Stored records:

++++++++++

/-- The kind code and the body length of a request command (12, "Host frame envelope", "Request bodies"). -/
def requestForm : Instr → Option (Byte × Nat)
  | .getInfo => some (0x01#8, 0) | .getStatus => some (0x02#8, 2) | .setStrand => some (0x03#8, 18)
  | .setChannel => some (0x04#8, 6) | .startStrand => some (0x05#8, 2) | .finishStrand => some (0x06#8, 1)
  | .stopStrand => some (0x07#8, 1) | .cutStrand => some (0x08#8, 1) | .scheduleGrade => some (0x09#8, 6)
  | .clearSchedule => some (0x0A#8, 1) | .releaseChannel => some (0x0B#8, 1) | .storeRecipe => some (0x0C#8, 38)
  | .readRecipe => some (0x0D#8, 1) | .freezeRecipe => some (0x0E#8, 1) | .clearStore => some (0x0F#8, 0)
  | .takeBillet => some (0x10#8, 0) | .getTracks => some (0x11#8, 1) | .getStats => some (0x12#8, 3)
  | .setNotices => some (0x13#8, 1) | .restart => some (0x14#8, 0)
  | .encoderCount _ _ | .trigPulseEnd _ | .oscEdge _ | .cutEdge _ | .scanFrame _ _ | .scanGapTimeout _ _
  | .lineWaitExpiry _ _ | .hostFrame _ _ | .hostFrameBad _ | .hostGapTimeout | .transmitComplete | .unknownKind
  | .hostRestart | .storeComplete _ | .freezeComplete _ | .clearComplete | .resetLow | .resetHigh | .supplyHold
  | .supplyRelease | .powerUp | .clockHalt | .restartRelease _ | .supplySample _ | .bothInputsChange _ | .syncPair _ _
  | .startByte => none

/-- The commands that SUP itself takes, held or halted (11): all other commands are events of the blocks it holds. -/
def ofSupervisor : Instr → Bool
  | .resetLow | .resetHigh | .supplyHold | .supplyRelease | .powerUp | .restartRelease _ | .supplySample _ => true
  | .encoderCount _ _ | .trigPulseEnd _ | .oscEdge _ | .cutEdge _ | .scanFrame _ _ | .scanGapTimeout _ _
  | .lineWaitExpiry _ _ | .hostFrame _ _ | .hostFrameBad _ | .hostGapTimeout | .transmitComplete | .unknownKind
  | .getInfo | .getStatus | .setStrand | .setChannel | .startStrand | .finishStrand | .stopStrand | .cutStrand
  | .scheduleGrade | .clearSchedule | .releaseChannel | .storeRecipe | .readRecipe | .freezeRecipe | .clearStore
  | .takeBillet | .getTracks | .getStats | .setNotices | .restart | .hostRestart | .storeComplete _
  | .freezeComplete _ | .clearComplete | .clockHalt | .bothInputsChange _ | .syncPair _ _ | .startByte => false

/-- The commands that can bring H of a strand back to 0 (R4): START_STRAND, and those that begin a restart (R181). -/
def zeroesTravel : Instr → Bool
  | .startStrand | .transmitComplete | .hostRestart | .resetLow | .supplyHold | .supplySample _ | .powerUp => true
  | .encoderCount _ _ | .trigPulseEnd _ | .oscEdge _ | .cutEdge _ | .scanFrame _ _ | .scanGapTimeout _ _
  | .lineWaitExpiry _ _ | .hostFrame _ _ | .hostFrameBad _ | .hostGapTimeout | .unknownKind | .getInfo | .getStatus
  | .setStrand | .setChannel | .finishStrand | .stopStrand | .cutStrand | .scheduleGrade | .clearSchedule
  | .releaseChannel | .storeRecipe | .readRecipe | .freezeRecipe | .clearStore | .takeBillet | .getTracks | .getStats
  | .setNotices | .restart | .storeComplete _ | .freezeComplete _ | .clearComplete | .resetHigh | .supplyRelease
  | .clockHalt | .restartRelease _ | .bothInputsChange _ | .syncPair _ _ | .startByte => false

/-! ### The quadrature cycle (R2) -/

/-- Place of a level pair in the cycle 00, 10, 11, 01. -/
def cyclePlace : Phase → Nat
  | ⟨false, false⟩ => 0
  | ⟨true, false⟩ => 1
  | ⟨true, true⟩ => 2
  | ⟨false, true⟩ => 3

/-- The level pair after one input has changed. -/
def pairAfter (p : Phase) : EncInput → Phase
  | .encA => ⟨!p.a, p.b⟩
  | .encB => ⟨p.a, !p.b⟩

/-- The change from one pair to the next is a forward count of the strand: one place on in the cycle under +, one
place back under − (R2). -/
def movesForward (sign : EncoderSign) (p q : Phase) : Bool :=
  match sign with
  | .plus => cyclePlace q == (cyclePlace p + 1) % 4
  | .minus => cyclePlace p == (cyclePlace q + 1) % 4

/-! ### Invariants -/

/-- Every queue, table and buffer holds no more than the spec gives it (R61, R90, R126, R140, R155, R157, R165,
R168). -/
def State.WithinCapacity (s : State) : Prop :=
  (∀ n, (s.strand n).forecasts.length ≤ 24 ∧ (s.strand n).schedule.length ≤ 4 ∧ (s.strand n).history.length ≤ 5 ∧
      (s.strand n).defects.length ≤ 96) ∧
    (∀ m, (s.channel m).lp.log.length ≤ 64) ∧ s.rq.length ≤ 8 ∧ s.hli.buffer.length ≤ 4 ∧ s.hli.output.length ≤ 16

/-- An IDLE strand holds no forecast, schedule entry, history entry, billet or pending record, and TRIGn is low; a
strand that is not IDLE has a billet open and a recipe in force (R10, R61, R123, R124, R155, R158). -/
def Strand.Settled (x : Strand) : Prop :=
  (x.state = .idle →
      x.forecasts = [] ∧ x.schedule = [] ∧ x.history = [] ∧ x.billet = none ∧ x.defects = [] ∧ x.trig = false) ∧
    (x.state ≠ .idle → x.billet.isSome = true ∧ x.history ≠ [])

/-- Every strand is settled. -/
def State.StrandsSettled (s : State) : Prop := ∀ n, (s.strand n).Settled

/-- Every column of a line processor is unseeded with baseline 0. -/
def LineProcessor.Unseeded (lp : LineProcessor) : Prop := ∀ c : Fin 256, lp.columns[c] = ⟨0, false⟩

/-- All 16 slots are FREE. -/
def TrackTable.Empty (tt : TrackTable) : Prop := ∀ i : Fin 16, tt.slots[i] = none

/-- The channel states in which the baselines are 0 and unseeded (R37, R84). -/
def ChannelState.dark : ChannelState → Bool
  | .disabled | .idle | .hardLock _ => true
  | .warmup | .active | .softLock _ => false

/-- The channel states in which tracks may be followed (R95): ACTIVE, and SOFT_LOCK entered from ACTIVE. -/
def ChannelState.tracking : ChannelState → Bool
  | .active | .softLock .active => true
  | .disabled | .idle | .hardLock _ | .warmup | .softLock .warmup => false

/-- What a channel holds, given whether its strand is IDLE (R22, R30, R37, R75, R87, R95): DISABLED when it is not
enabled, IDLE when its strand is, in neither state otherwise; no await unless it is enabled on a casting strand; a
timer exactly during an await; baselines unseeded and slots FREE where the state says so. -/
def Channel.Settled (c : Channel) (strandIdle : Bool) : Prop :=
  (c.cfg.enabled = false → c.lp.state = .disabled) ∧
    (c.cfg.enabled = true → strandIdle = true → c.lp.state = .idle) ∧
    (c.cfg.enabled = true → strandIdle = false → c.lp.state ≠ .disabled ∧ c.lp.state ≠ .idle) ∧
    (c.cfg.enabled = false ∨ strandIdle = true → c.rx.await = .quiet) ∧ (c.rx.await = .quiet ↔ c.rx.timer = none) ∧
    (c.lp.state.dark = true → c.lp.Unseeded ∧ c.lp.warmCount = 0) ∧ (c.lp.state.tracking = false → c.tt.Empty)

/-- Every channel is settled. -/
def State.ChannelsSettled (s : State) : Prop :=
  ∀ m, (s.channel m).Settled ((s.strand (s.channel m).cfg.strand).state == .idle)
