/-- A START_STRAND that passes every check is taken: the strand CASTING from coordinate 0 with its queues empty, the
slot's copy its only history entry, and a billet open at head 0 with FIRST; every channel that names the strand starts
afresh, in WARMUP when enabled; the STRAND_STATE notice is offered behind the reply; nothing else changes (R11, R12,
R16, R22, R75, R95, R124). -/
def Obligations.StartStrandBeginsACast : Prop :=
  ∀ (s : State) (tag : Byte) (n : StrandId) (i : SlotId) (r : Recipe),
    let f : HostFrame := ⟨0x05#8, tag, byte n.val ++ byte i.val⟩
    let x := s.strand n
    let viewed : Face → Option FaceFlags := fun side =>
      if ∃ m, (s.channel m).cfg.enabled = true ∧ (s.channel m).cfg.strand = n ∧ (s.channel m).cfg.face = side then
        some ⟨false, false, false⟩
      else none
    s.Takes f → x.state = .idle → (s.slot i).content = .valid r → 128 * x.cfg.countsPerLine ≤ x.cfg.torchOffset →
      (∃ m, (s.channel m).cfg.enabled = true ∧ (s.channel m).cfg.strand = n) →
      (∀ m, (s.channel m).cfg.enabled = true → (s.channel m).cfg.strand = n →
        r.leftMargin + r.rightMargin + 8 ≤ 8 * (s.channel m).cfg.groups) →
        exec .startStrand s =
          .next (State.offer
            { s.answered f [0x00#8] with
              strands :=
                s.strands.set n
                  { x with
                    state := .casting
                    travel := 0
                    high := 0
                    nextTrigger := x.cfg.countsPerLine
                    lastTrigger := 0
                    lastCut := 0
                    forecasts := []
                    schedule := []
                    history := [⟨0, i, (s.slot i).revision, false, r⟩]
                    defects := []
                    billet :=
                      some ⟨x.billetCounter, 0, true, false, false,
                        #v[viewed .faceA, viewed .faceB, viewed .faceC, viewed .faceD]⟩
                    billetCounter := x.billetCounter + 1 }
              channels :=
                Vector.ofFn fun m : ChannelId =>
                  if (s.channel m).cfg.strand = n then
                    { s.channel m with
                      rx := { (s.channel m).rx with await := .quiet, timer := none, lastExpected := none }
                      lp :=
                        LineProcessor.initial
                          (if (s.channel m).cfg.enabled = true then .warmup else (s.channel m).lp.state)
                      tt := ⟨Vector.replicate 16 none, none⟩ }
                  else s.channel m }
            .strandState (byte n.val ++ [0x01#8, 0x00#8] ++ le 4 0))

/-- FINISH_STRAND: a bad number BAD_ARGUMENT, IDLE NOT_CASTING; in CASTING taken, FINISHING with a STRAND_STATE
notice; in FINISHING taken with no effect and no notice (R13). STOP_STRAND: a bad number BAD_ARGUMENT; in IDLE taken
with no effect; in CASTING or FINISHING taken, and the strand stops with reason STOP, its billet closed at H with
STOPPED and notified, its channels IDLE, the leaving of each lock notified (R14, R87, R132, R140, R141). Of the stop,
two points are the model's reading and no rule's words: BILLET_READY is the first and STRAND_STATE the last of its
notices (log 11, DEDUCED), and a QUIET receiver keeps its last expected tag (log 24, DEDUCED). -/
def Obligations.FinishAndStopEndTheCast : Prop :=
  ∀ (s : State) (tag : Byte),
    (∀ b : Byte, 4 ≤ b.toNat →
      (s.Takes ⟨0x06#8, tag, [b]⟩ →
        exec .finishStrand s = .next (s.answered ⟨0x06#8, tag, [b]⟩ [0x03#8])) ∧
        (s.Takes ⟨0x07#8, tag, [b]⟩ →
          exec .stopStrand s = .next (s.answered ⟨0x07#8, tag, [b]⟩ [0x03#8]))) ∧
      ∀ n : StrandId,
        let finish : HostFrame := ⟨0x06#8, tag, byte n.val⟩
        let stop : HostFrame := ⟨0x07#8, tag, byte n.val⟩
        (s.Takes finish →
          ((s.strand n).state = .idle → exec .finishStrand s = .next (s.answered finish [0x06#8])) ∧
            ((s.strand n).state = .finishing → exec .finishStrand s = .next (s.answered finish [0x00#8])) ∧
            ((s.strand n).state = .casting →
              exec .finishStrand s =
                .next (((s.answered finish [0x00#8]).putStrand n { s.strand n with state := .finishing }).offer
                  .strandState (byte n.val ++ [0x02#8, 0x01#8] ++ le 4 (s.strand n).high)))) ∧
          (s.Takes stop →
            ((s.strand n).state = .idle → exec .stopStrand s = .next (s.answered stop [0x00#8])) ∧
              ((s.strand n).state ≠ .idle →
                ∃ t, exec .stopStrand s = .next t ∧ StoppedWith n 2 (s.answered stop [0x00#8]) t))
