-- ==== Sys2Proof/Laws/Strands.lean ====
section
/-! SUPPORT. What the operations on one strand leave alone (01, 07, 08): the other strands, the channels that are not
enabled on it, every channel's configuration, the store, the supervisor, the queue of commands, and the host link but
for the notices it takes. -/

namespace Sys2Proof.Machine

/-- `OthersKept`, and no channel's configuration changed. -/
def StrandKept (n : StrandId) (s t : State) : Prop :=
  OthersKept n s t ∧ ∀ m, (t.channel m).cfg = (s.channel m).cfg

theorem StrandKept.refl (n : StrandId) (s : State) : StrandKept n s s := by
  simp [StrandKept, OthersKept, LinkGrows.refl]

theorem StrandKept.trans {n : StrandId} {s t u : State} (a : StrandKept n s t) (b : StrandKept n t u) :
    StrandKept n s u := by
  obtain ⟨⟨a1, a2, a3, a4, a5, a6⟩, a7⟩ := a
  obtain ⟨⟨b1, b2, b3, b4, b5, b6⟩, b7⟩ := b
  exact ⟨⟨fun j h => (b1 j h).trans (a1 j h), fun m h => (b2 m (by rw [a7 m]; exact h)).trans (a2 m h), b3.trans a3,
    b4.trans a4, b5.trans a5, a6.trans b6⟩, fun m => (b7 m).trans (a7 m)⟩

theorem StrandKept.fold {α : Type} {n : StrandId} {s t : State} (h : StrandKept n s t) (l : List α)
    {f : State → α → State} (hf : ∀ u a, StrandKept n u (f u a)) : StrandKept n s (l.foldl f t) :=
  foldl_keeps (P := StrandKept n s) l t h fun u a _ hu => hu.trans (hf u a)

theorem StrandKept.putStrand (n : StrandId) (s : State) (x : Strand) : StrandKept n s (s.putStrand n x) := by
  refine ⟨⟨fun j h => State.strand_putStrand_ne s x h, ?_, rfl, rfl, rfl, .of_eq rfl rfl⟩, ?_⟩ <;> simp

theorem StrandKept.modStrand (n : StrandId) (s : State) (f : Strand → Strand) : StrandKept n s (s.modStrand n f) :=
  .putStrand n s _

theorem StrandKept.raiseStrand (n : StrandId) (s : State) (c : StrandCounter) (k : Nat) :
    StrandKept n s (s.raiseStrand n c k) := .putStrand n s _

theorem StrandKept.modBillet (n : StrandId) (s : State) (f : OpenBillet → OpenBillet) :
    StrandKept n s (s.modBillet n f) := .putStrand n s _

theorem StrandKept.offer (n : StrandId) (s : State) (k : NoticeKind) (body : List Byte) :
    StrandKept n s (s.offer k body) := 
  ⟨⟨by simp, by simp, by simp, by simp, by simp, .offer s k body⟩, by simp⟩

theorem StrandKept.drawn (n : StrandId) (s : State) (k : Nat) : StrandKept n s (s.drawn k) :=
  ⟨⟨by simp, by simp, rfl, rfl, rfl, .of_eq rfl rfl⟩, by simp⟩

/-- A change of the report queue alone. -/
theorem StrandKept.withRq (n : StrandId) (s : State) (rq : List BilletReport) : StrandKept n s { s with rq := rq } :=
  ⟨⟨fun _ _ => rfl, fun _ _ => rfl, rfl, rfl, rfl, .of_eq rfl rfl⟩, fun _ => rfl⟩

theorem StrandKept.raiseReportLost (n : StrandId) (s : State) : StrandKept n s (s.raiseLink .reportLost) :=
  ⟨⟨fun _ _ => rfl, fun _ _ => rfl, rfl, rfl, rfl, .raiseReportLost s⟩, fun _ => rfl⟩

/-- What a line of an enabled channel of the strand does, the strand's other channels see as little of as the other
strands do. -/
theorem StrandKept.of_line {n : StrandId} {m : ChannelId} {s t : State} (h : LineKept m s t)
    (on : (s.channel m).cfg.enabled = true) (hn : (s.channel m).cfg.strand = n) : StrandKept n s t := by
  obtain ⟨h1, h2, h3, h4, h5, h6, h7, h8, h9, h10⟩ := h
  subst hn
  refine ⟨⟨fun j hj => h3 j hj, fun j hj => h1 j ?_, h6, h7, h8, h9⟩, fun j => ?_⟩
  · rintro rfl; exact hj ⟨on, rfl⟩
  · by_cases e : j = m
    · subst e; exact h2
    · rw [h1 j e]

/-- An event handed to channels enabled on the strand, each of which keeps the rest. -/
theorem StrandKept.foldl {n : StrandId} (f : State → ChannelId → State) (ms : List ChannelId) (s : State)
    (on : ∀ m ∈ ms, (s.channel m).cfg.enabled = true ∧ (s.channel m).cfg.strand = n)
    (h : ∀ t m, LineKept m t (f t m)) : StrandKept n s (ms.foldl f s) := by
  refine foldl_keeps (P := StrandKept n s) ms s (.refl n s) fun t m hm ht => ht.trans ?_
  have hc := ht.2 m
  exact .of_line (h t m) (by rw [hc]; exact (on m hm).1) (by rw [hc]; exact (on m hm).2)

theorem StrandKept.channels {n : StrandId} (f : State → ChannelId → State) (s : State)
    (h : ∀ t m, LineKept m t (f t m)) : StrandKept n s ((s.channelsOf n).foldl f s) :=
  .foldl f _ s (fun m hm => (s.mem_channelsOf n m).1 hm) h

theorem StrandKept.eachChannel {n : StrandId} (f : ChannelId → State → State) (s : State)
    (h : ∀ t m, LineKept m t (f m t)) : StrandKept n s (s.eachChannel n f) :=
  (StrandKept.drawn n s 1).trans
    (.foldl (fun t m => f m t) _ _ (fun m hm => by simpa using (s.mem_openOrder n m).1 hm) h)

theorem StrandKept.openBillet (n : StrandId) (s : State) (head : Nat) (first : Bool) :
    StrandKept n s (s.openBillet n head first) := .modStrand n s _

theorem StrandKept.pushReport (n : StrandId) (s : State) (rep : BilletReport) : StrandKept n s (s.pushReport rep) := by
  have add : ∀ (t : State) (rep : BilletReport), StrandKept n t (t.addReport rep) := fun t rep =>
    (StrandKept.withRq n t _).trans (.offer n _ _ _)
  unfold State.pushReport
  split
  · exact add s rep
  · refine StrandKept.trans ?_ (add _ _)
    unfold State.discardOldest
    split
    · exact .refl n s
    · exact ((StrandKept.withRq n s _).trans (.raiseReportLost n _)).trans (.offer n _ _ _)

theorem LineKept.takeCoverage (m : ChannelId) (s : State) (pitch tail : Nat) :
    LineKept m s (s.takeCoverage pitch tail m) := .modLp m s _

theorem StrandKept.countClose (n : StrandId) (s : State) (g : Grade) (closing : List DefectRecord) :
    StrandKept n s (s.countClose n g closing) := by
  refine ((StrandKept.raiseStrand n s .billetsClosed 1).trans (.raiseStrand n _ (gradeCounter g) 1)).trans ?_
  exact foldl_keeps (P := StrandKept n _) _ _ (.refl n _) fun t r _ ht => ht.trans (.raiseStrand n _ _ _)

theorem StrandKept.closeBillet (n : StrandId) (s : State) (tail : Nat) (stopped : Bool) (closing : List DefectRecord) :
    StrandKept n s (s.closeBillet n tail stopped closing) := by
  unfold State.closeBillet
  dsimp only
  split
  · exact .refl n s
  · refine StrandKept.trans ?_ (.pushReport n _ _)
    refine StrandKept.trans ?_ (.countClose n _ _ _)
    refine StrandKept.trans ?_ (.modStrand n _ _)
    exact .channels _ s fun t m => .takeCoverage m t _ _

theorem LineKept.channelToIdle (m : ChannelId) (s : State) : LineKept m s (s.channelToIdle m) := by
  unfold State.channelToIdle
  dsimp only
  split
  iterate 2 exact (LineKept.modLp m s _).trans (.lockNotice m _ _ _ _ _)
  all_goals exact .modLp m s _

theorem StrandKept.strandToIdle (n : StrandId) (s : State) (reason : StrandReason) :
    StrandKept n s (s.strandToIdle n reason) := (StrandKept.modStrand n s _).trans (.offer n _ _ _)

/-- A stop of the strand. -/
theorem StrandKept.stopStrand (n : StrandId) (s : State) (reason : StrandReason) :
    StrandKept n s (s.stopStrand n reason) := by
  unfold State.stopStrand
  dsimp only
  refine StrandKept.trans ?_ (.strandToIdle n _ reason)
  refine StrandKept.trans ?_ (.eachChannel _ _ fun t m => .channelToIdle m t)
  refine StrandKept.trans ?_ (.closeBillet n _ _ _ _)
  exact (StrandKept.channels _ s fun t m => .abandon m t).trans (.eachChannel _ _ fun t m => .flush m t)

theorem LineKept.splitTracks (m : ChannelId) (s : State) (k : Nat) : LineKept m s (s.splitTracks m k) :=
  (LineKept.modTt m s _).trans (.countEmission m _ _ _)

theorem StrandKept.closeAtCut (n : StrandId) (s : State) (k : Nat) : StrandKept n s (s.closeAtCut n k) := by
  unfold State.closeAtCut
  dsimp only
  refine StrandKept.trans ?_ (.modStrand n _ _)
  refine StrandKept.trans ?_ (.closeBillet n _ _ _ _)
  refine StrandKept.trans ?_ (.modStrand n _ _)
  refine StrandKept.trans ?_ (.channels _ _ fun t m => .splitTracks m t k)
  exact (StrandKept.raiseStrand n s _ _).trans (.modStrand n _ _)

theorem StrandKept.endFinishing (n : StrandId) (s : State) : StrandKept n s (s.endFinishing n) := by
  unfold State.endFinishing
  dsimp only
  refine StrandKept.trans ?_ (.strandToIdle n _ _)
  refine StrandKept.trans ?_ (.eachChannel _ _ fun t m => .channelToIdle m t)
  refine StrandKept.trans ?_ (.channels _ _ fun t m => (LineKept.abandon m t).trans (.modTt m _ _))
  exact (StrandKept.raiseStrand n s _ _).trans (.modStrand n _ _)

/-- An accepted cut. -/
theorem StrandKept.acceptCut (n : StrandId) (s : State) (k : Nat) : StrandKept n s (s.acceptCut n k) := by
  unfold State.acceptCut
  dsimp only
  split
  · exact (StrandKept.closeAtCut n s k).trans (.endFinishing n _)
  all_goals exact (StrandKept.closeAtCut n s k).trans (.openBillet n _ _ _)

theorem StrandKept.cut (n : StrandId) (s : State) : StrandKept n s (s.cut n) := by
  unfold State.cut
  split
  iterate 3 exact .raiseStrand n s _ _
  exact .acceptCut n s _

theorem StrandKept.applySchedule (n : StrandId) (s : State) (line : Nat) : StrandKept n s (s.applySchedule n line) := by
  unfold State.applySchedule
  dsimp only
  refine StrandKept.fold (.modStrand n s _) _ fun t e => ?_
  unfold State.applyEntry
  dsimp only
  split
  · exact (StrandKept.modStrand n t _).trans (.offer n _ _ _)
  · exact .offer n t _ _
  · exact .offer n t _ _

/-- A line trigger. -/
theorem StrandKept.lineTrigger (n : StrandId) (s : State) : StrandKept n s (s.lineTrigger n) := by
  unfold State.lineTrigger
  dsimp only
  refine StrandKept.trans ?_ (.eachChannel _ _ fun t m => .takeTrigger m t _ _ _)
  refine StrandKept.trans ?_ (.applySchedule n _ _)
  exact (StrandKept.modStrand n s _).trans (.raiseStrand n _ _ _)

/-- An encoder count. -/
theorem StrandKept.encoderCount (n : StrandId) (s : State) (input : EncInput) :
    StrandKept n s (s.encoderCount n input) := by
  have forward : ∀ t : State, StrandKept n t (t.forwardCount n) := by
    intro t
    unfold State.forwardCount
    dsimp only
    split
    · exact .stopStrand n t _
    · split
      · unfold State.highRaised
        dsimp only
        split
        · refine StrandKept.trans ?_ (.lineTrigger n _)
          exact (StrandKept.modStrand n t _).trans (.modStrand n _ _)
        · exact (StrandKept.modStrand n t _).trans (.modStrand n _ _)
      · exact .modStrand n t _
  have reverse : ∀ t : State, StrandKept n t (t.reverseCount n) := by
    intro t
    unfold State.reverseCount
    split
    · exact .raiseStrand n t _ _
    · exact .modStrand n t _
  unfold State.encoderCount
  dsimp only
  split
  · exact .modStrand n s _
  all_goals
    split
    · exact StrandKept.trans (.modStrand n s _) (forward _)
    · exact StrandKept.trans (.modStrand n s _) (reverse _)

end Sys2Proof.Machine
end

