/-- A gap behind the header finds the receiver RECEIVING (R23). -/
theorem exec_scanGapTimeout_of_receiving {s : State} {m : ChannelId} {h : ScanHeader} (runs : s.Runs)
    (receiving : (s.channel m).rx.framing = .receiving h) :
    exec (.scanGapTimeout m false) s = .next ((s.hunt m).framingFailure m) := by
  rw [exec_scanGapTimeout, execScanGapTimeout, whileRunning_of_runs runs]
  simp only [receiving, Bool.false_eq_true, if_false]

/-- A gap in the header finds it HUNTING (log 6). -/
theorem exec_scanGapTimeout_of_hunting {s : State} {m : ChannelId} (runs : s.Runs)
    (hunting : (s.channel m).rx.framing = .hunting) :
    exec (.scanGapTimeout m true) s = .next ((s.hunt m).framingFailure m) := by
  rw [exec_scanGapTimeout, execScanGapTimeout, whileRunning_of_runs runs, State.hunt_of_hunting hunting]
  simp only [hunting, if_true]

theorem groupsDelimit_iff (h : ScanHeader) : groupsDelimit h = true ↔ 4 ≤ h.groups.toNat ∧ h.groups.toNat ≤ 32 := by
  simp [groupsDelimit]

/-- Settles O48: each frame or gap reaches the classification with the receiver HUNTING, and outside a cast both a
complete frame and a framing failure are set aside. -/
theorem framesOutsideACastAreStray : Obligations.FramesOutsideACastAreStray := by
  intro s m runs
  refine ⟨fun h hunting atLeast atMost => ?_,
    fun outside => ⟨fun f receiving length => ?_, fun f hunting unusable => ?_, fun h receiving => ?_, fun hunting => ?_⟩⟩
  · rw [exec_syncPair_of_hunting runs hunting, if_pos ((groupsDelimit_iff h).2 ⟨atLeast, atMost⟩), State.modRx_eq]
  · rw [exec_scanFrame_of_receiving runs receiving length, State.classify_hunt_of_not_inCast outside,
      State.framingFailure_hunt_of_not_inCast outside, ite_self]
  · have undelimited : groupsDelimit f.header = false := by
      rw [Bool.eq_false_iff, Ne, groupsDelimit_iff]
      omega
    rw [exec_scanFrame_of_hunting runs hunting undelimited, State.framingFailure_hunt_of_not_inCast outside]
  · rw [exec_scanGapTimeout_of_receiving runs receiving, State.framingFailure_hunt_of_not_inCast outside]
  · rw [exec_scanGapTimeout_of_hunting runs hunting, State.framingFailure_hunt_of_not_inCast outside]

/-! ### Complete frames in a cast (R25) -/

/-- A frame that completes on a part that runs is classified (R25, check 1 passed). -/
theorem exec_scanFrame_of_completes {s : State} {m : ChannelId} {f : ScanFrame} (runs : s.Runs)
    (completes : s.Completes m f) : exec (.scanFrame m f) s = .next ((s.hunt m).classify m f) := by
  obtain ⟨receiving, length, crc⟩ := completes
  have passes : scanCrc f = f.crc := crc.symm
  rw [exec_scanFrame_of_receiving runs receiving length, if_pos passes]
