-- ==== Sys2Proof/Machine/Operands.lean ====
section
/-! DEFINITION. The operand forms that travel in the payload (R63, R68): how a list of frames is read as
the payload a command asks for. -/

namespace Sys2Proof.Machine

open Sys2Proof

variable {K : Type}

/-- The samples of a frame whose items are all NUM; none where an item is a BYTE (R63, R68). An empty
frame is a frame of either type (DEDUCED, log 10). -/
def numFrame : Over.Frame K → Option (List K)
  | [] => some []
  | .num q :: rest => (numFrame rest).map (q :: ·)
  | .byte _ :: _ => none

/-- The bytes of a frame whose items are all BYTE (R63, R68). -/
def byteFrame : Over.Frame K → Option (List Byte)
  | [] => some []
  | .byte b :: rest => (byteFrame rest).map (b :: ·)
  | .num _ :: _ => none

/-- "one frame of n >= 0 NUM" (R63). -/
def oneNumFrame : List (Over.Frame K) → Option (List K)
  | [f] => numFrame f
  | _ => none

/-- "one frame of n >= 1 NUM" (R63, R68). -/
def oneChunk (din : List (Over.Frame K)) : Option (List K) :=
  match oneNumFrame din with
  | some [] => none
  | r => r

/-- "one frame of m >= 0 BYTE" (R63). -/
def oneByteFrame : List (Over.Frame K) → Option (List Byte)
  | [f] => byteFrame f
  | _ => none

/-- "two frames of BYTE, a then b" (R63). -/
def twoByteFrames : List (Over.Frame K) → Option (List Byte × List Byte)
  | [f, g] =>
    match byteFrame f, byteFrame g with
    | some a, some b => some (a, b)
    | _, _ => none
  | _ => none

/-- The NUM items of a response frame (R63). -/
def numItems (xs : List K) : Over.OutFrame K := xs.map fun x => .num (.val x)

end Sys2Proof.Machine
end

++++++++++

> Problem to work on
Your response should be the lines of the entries above that include the string "toNat".

> Result of this task
    (∀ b : Byte, 4 ≤ b.toNat →
theorem groupsDelimit_iff (h : ScanHeader) : groupsDelimit h = true ↔ 4 ≤ h.groups.toNat ∧ h.groups.toNat ≤ 32 := by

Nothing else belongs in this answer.